As Wednesday’s dawn broke, I hopped the wall, announced my arrival and again saddled up to a fire pit. I was greeted with somber stares and vacant glances. Many of the asylum seekers were already awake, bags were being packed and an unusual number were leaving. Something was different. The oft-cavalier attitude to the raids had evaporated. Fear drifted on the smoke that circulated throughout the squat. Faces stared toward the dirt as heads hung low and shoulders hunched in defeat. Away from my leering lens, yesterday’s raid had turned toward the savage. Some had been beaten. Most had been manhandled. Swastikas and white power symbols had been left etched into a wooden beam. It was the newest calling card from the CRS. 

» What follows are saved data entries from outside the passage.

-- ==== Sys2Proof/Machine/Flags.lean ====
section
/-! DEFINITION. The part's flags and lines: raising event kinds, the ALERT line, the fault records (Chapter 10). -/

namespace Sys2Proof.Machine

/-- The bit of an event kind in the event set and in the masks (Table 11-3). -/
def eventIndex : EventKind → Nat
  | .accessFault => 0
  | .postedLost => 1
  | .memoryFailed => 2
  | .recoveryDone => 3
  | .checkDone => 4
  | .swapDone => 5
  | .gateStopped => 6
  | .syncCaptured => 7
  | .syncLost => 8
  | .frameStart => 9
  | .portReset => 10
  | .linkError => 11

/-- The set that holds one kind. -/
def eventBit (k : EventKind) : BitVec 12 := 1#12 <<< eventIndex k

/-- ALERT set to its level: asserted if the event set and the enable set share a kind (R169, R170). -/
def settleAlert (e : EventUnit) : EventUnit := { e with alert := (e.set &&& e.enabled) != 0 }

/-- An event kind is raised: added to the event set if it is not there, and ALERT follows (R165, R169). -/
def raise (k : EventKind) (s : State) : State :=
  { s with events := settleAlert { s.events with set := s.events.set ||| eventBit k } }

/-- A fault taken into a port's record: it fills an empty record, and raises the later count of an occupied one up to
255 (R172). -/
def recordFault (i : FaultInfo) (r : FaultRecord) : FaultRecord :=
  match r.first with
  | none => { r with first := some i }
  | some _ => { r with later := min (r.later + 1) Config.maxLaterCount }

/-- A fault of port `p` is handed to the event unit, which raises ACCESS_FAULT (R172). -/
def handFault (p : Port) (i : FaultInfo) (s : State) : State :=
  raise .accessFault
    { s with events := { s.events with faults := s.events.faults.set p (recordFault i (s.events.faults.get p)) } }

end Sys2Proof.Machine
end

By 8am, the squat was vacated but for those that possessed the correct paperwork. In the neighboring rail yard, the remainder sat and waited. Here they were unconfined and, at least, had some chance of escape should another raid come. I sat under one of the train platforms with eight of the Sudanese migrants. We said nothing but merely stared toward the distant squat and waited. 

The weather in Calais was finally changing and Spring had arrived. I had been in town now for about 6 weeks (back and forth from Legion duties) and had felt the chill of the winter months; today was a welcome change. The sun swung around and dark bodies warmed in the heat. Smiles again appeared on faces and the hopelessness of the morning evaporated as if burned off by the rays of the sun. A football appeared and was kicked around. Conversations resumed. By 10:30am, all seemed again well. With the migrants returning to the squat and a de-facto “all clear” announced, I departed “Africa House,” returned to my crash-pad and laid my head on the pillow. 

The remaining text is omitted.